The Hidden Consequences of Forcing Women to Travel for Abortions
By Elisa Slattery
When the U.S. Supreme Court struck down a Texas law imposing restrictions that would have closed more than half that state’s abortion clinics, it held that excessive travel can be a factor in whether a woman faces an “undue burden” in exercising her right to an abortion.
The decision last week, Whole Woman’s Health v. Hellerstedt, a case brought by the Center for Reproductive Rights, throws into sharp relief that, in many parts of the world, it is difficult or even impossible for women to find an abortion provider near where they live. Unlike medical treatments that may be inaccessible because of financial or personnel constraints, when abortion is unavailable, it’s usually because a jurisdiction refuses to recognize it as a valid medical service.

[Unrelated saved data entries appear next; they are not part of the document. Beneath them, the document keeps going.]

/-- R223, R233–R236: CH_COMMIT_WINDOW, CH_COMMIT_RX and COMMIT_COPY_DONE. A checked record enters the filling half, with the time of the commit
where its TIMESTAMP is 0, or waits while a frame's pieces are being committed; the thread's result is COPYING until its copy is done. A commit while an earlier copy runs is BUSY; one whose
TIMESTAMP is later than TIME_NS, that breaks R233, or whose record holds an uncorrectable word (R336), is BAD and sets CH_EVT.BAD.
The model's choices it rests on: log entries 41, 55, 118, 142. -/
def Obligations.KeeperCommits : Prop :=
  ∀ (s : State) (c : Fin 56) (t : Fin 8) (w : Long) (off len half pos : Nat) (hdr : List Byte) (r : Rec) (rest : List Rec) (x : Copy),
    off = w.toNat → off < 0x4000 → off % 8 = 0 → hdr = tileRead s c (0x10000 + off) 16 → len = leAt hdr 8 2 →
    (copying s c t = true → Does (.chCommitWindow c t w) s (chResult s c t 4) ∧ Does (.chCommitRx c t w) s (chResult s c t 4)) ∧
    (copying s c t = false → s.now < leAt hdr 0 8 → Does (.chCommitWindow c t w) s (chBad s c t)) ∧
    (copying s c t = false → off + 16 + roundUp 8 len ≤ 0x4000 → leAt hdr 0 8 ≤ s.now → tilePoisoned s c (0x10000 + off) (16 + roundUp 8 len) = true →
      Does (.chCommitWindow c t w) s (chBad (tileEcc s c (0x10000 + off)) c t)) ∧
    (copying s c t = false → off + 16 + roundUp 8 len ≤ 0x4000 → leAt hdr 0 8 ≤ s.now → tilePoisoned s c (0x10000 + off) (16 + roundUp 8 len) = false →
      r = ⟨if leAt hdr 0 8 = 0 then s.now else leAt hdr 0 8, leAt hdr 10 1, c.val, 0, leAt hdr 14 2, bsub (tileRead s c (0x10000 + off) (16 + roundUp 8 len)) 16 len⟩ →
      (typeOk c r.typ len r.flags (leAt (tileRead s c (0x10000 + off) (16 + roundUp 8 len)) 16 1) = true →
        midFrame s c = false → ((s.ch c).chamber.commit (chUsable s c) r).1 = .stored half pos → DoesSome (.chCommitWindow c t w) s (fun u =>
          (u.kp c).result[t] = 1 ∧ (u.ch c).chamber = { ((s.ch c).chamber.commit (chUsable s c) r).2 with
            copies := ((s.ch c).chamber.commit (chUsable s c) r).2.copies ++ [⟨t.val, half, pos, off, decide (leAt hdr 0 8 = 0), 16 + roundUp 8 len, []⟩] })) ∧
      (typeOk c r.typ len r.flags (leAt (tileRead s c (0x10000 + off) (16 + roundUp 8 len)) 16 1) = true → midFrame s c = true →
        DoesSome (.chCommitWindow c t w) s (fun u => (u.kp c).result[t] = 1 ∧ (u.ch c).chamber = (s.ch c).chamber ∧
          (u.eth c).held = (s.eth c).held ++ [⟨r, some (t.val, off, 16 + roundUp 8 len, decide (leAt hdr 0 8 = 0))⟩])) ∧
      (typeOk c r.typ len r.flags (leAt (tileRead s c (0x10000 + off) (16 + roundUp 8 len)) 16 1) = false →
        Does (.chCommitWindow c t w) s (chBad s c t))) ∧
    (copying s c t = false → (s.ch c).fifos.rx = [] → Does (.chCommitRx c t w) s ((chResult s c t 5).raise (Fld.FIFO_EVT_RX_UNDERRUN c))) ∧
    (copying s c t = false → (s.ch c).fifos.rx = r :: rest → isMarker r = false → s.now < r.ts → Does (.chCommitRx c t w) s (chBad s c t)) ∧
    (copying s c t = false → (s.ch c).fifos.rx = r :: rest → isMarker r = false → r.ts ≤ s.now →
      typeOk c r.typ r.payload.length r.flags (leAt r.payload 0 1) = true → midFrame s c = false →
      ((s.ch c).chamber.commit (chUsable s c) { r with chan := c.val, ts := if r.ts = 0 then s.now else r.ts }).1 = .stored half pos →
      DoesSome (.chCommitRx c t w) s (fun u => (u.ch c).fifos.rx = rest ∧ (u.kp c).result[t] = 1 ∧
        (u.ch c).chamber = { ((s.ch c).chamber.commit (chUsable s c) { r with chan := c.val, ts := if r.ts = 0 then s.now else r.ts }).2 with
          copies := ((s.ch c).chamber.commit (chUsable s c) { r with chan := c.val, ts := if r.ts = 0 then s.now else r.ts }).2.copies ++
            [⟨t.val, half, pos, 0, decide (r.ts = 0), 0, []⟩] })) ∧
    ((s.ch c).chamber.copies.find? (fun x => x.thread == t.val) = some x → (∀ y ∈ (s.eth c).held, ∀ z, y.by_ = some z → z.1 ≠ t.val) → DoesSome (.commitCopyDone c t) s (fun u =>
      (u.kp c).result[t] = 0 ∧ copying u c t = false))
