@[simp] theorem State.dramWrite_pending (s : State) (a : Nat) (bs : List Byte) : (s.dramWrite a bs).pending = s.pending := rfl
@[simp] theorem State.dramWrite_fld (s : State) (a : Nat) (bs : List Byte) : (s.dramWrite a bs).fld = s.fld := rfl
@[simp] theorem State.dramWrite_chans (s : State) (a : Nat) (bs : List Byte) : (s.dramWrite a bs).chans = s.chans := rfl
@[simp] theorem State.dramWrite_tb (s : State) (a : Nat) (bs : List Byte) : (s.dramWrite a bs).tb = s.tb := rfl
@[simp] theorem State.dramWrite_board (s : State) (a : Nat) (bs : List Byte) : (s.dramWrite a bs).board = s.board := rfl
@[simp] theorem State.dramWrite_accepted (s : State) (a : Nat) (bs : List Byte) : (s.dramWrite a bs).accepted = s.accepted := rfl
@[simp] theorem State.dramWrite_polls (s : State) (a : Nat) (bs : List Byte) : (s.dramWrite a bs).polls = s.polls := rfl
@[simp] theorem State.dramWrite_wqPolled (s : State) (a : Nat) (bs : List Byte) : (s.dramWrite a bs).wqPolled = s.wqPolled := rfl
@[simp] theorem State.dramWrite_wqAgain (s : State) (a : Nat) (bs : List Byte) : (s.dramWrite a bs).wqAgain = s.wqAgain := rfl
@[simp] theorem State.dramWrite_arb (s : State) (a : Nat) (bs : List Byte) : (s.dramWrite a bs).arb = s.arb := rfl
@[simp] theorem State.dramWrite_crGap (s : State) (a : Nat) (bs : List Byte) : (s.dramWrite a bs).crGap = s.crGap := rfl
@[simp] theorem State.dramWrite_basinq (s : State) (a : Nat) (bs : List Byte) : (s.dramWrite a bs).basinq = s.basinq := rfl
@[simp] theorem State.dramWrite_serial (s : State) (a : Nat) (bs : List Byte) : (s.dramWrite a bs).serial = s.serial := rfl
@[simp] theorem State.dramWrite_basin (s : State) (a : Nat) (bs : List Byte) : (s.dramWrite a bs).basin = s.basin := rfl
@[simp] theorem State.dramWrite_credits (s : State) (a : Nat) (bs : List Byte) : (s.dramWrite a bs).credits = s.credits := rfl
@[simp] theorem State.dramWrite_nextCredit (s : State) (a : Nat) (bs : List Byte) : (s.dramWrite a bs).nextCredit = s.nextCredit := rfl
@[simp] theorem State.dramWrite_nextExt (s : State) (a : Nat) (bs : List Byte) : (s.dramWrite a bs).nextExt = s.nextExt := rfl
@[simp] theorem State.dramWrite_courses (s : State) (a : Nat) (bs : List Byte) : (s.dramWrite a bs).courses = s.courses := rfl
@[simp] theorem State.dramWrite_dones (s : State) (a : Nat) (bs : List Byte) : (s.dramWrite a bs).dones = s.dones := rfl
@[simp] theorem State.dramWrite_ringFirst (s : State) (a : Nat) (bs : List Byte) : (s.dramWrite a bs).ringFirst = s.ringFirst := rfl
@[simp] theorem State.dramWrite_dramGiB (s : State) (a : Nat) (bs : List Byte) : (s.dramWrite a bs).dramGiB = s.dramGiB := rfl
@[simp] theorem State.dramWrite_pageCorr (s : State) (a : Nat) (bs : List Byte) : (s.dramWrite a bs).pageCorr = s.pageCorr := rfl
@[simp] theorem State.dramWrite_rowCorr (s : State) (a : Nat) (bs : List Byte) : (s.dramWrite a bs).rowCorr = s.rowCorr := rfl
@[simp] theorem State.dramWrite_retired (s : State) (a : Nat) (bs : List Byte) : (s.dramWrite a bs).retired = s.retired := rfl
@[simp] theorem State.dramWrite_ic (s : State) (a : Nat) (bs : List Byte) : (s.dramWrite a bs).ic = s.ic := rfl
@[simp] theorem State.dramWrite_host (s : State) (a : Nat) (bs : List Byte) : (s.dramWrite a bs).host = s.host := rfl
@[simp] theorem State.dramWrite_waiting (s : State) (a : Nat) (bs : List Byte) : (s.dramWrite a bs).waiting = s.waiting := rfl
@[simp] theorem State.dramWrite_pages (s : State) (a : Nat) (bs : List Byte) : (s.dramWrite a bs).pages = s.pages := rfl
@[simp] theorem State.dramWrite_streams (s : State) (a : Nat) (bs : List Byte) : (s.dramWrite a bs).streams = s.streams := rfl
@[simp] theorem State.dramWrite_drives (s : State) (a : Nat) (bs : List Byte) : (s.dramWrite a bs).drives = s.drives := rfl
@[simp] theorem State.dramWrite_place (s : State) (a : Nat) (bs : List Byte) : (s.dramWrite a bs).place = s.place := rfl
@[simp] theorem State.dramWrite_dip (s : State) (a : Nat) (bs : List Byte) : (s.dramWrite a bs).dip = s.dip := rfl
@[simp] theorem State.dramWrite_recovered (s : State) (a : Nat) (bs : List Byte) : (s.dramWrite a bs).recovered = s.recovered := rfl
@[simp] theorem State.dramWrite_escal (s : State) (a : Nat) (bs : List Byte) : (s.dramWrite a bs).escal = s.escal := rfl
@[simp] theorem State.dramWrite_critWait (s : State) (a : Nat) (bs : List Byte) : (s.dramWrite a bs).critWait = s.critWait := rfl
@[simp] theorem State.dramWrite_pinsSeen (s : State) (a : Nat) (bs : List Byte) : (s.dramWrite a bs).pinsSeen = s.pinsSeen := rfl
@[simp] theorem State.dramWrite_pinsHeld (s : State) (a : Nat) (bs : List Byte) : (s.dramWrite a bs).pinsHeld = s.pinsHeld := rfl
@[simp] theorem State.dramWrite_tilesOut (s : State) (a : Nat) (bs : List Byte) : (s.dramWrite a bs).tilesOut = s.tilesOut := rfl
@[simp] theorem State.dramWrite_portOut (s : State) (a : Nat) (bs : List Byte) : (s.dramWrite a bs).portOut = s.portOut := rfl
@[simp] theorem State.dramWrite_toll (s : State) (a : Nat) (bs : List Byte) : (s.dramWrite a bs).toll = s.toll := rfl
@[simp] theorem State.dramWrite_tp (s : State) (a : Nat) (bs : List Byte) : (s.dramWrite a bs).tp = s.tp := rfl
@[simp] theorem State.dramWrite_halting (s : State) (a : Nat) (bs : List Byte) : (s.dramWrite a bs).halting = s.halting := rfl
@[simp] theorem State.dramWrite_free (s : State) (a : Nat) (bs : List Byte) : (s.dramWrite a bs).free = s.free := rfl
@[simp] theorem State.dramWrite_out (s : State) (a : Nat) (bs : List Byte) : (s.dramWrite a bs).out = s.out := rfl
@[simp] theorem State.dramWrite_get (s : State) (a : Nat) (bs : List Byte) (g : Fld) : (s.dramWrite a bs).get g = s.get g := rfl
@[simp] theorem State.dramWrite_ch (s : State) (a : Nat) (bs : List Byte) (c : Fin 56) : (s.dramWrite a bs).ch c = s.ch c := rfl
@[simp] theorem State.dramWrite_drive (s : State) (a : Nat) (bs : List Byte) (n : Fin 4) : (s.dramWrite a bs).drive n = s.drive n := rfl
@[simp] theorem State.dramWrite_strm (s : State) (a : Nat) (bs : List Byte) (j : Nat) : (s.dramWrite a bs).strm j = s.strm j := rfl
@[simp] theorem State.dramWrite_ks (s : State) (a : Nat) (bs : List Byte) (k : Nat) : (s.dramWrite a bs).ks k = s.ks k := rfl
@[simp] theorem State.dramWrite_tpPort (s : State) (a : Nat) (bs : List Byte) (p : Fin 2) : (s.dramWrite a bs).tpPort p = s.tpPort p := rfl

/-! ### What an update writes -/

@[simp] theorem State.modToll_toll (s : State) (f : TollHouse → TollHouse) : (s.modToll f).toll = f s.toll := rfl
@[simp] theorem State.modTb_tb (s : State) (f : Timebase → Timebase) : (s.modTb f).tb = f s.tb := rfl
@[simp] theorem State.modBoard_board (s : State) (f : Board → Board) : (s.modBoard f).board = f s.board := rfl
@[simp] theorem State.modPlace_place (s : State) (f : Place → Place) : (s.modPlace f).place = f s.place := rfl
@[simp] theorem State.modIc_ic (s : State) (f : Ic → Ic) : (s.modIc f).ic = f s.ic := rfl
@[simp] theorem State.modHost_host (s : State) (f : HostFn → HostFn) : (s.modHost f).host = f s.host := rfl
@[simp] theorem State.emit_out (s : State) (e : OutEvent) : (s.emit e).out = s.out ++ [e] := rfl
@[simp] theorem State.drawFree_fst (s : State) : s.drawFree.1 = s.free := rfl
@[simp] theorem State.drawFree_snd (s : State) : s.drawFree.2 = { s with free := s.free + 8 } := rfl

/-- A field read after it is written. -/
@[simp] theorem State.get_put_same (s : State) (f : Fld) (v : Nat) : (s.put f v).get f = v % 2 ^ f.w := by
  simp [State.get, State.put]

/-- A write of a field leaves the fields at other places alone. -/
theorem State.get_put_ne (s : State) {f g : Fld} (v : Nat) (h : fldKey g ≠ fldKey f) : (s.put f v).get g = s.get g := by
  simp only [State.get, State.put]
  exact SMap.get_set_ne _ _ _ _ h

@[simp] theorem State.modCh_ch_same (s : State) (c : Fin 56) (f : Chan → Chan) : (s.modCh c f).ch c = f (s.ch c) := by
  simp [State.ch, State.modCh]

Abortion opponents in the United States have been trying to constrict a woman’s right to abortion since it was recognized by the Supreme Court in Roe v. Wade more than four decades ago. Those efforts are evidenced by restrictions like those at play in Texas, which mandated—without any health benefit to women—that providers obtain admitting privileges at local hospitals and that facilities meet the same exceedingly high standards as ambulatory surgical centers.
But as nefarious as the Texas law may have been, in many cases, women in the United States are better off than their counterparts in countries where abortion rights are slim to nonexistent.
In most Mexican states, for instance, abortion is highly restricted, so women there must travel to Mexico City, where the service is available upon request in the first 12 weeks of a pregnancy. In Northern Ireland, women must leave the country entirely, due to a law dating back to 1861 that bans abortion even in cases of rape, incest, or fatal fetal anomalies. They also must cover the costs of the travel and procedure themselves—costs that are covered by the National Health Service for women in other parts of the United Kingdom.
Likewise, in the Republic of Ireland, a constitutional amendment granting equal status to the fetus and pregnant woman has resulted in a law that criminalizes abortion except in cases when carrying a fetus to term would result in the death of the pregnant woman. And while a cross-border directive allows residents of Ireland who require and are entitled to public health care services to be referred to and reimbursed by another EU member state for that care, the directive excludes medical services which are “contrary to Irish legislation,” as abortion is.
These are just a few of the places where reproductive rights are out of reach, and it’s not always the law that stands in the way. Italy’s Ministry of Health reports that seven out of ten gynecologists refuse to give abortions based on religious grounds, with refusal rates reaching almost 90 percent in some parts of the country.
What does it mean, as Justice Ruth Bader Ginsburg wrote in her concurring opinion in Whole Woman’s Health, to “strew impediments to abortion,” forcing women to search for cities and countries where abortion is available and for providers who are willing to provide it?
Traveling long distances for abortions disproportionately harms young women, low-income women, women with precarious immigration status, and women with disabilities, for whom travel is prohibitively expensive, not physically possible, or an otherwise risky proposition. There’s no way to measure the harm of forcing women to locate funds, arrange transportation, schedule childcare, and justify one’s absence to employers, family, and partners—all with the clock ticking as abortions become more expensive and medically complex later in a pregnancy.
But there’s another, perhaps more insidious, aspect of burdensome travel that’s even harder to quantify. It’s a type of social exclusion through which women, however temporarily, are effectively banished from society. Some women’s rights groups have begun to publicly acknowledge this, calling the practice “abortion exile.”
Forcing women to leave their communities for abortions is isolating and degrading; it denies them their status as full and equal citizens. In interviews I’ve conducted in Ireland, women whose pregnancy had a fatal fetal anomaly said that being forced to travel at such a heartbreaking time made them feel as though their country had turned its back on them.
Some progress is being made. Laws that force women to journey abroad for abortion have been found to violate women’s rights in the Republic of Ireland and Northern Ireland. And last week, the U.S. Supreme Court let stand lower-court rulings preventing restrictions from taking place in Mississippi and Wisconsin.
To assist women who are turned away in their search for a basic health service, some organizations have stepped in to provide escorts, places to stay, and (when a clinical abortion is not necessary) creative ways to access medical abortion. But not all women are able to access such options, and they shouldn’t have to. The resourcefulness and creativity of women’s rights groups and their allies do not absolve the state from its responsibility to meet women’s health needs.
The Center for Reproductive Rights is a grantee of the Open Society Foundations.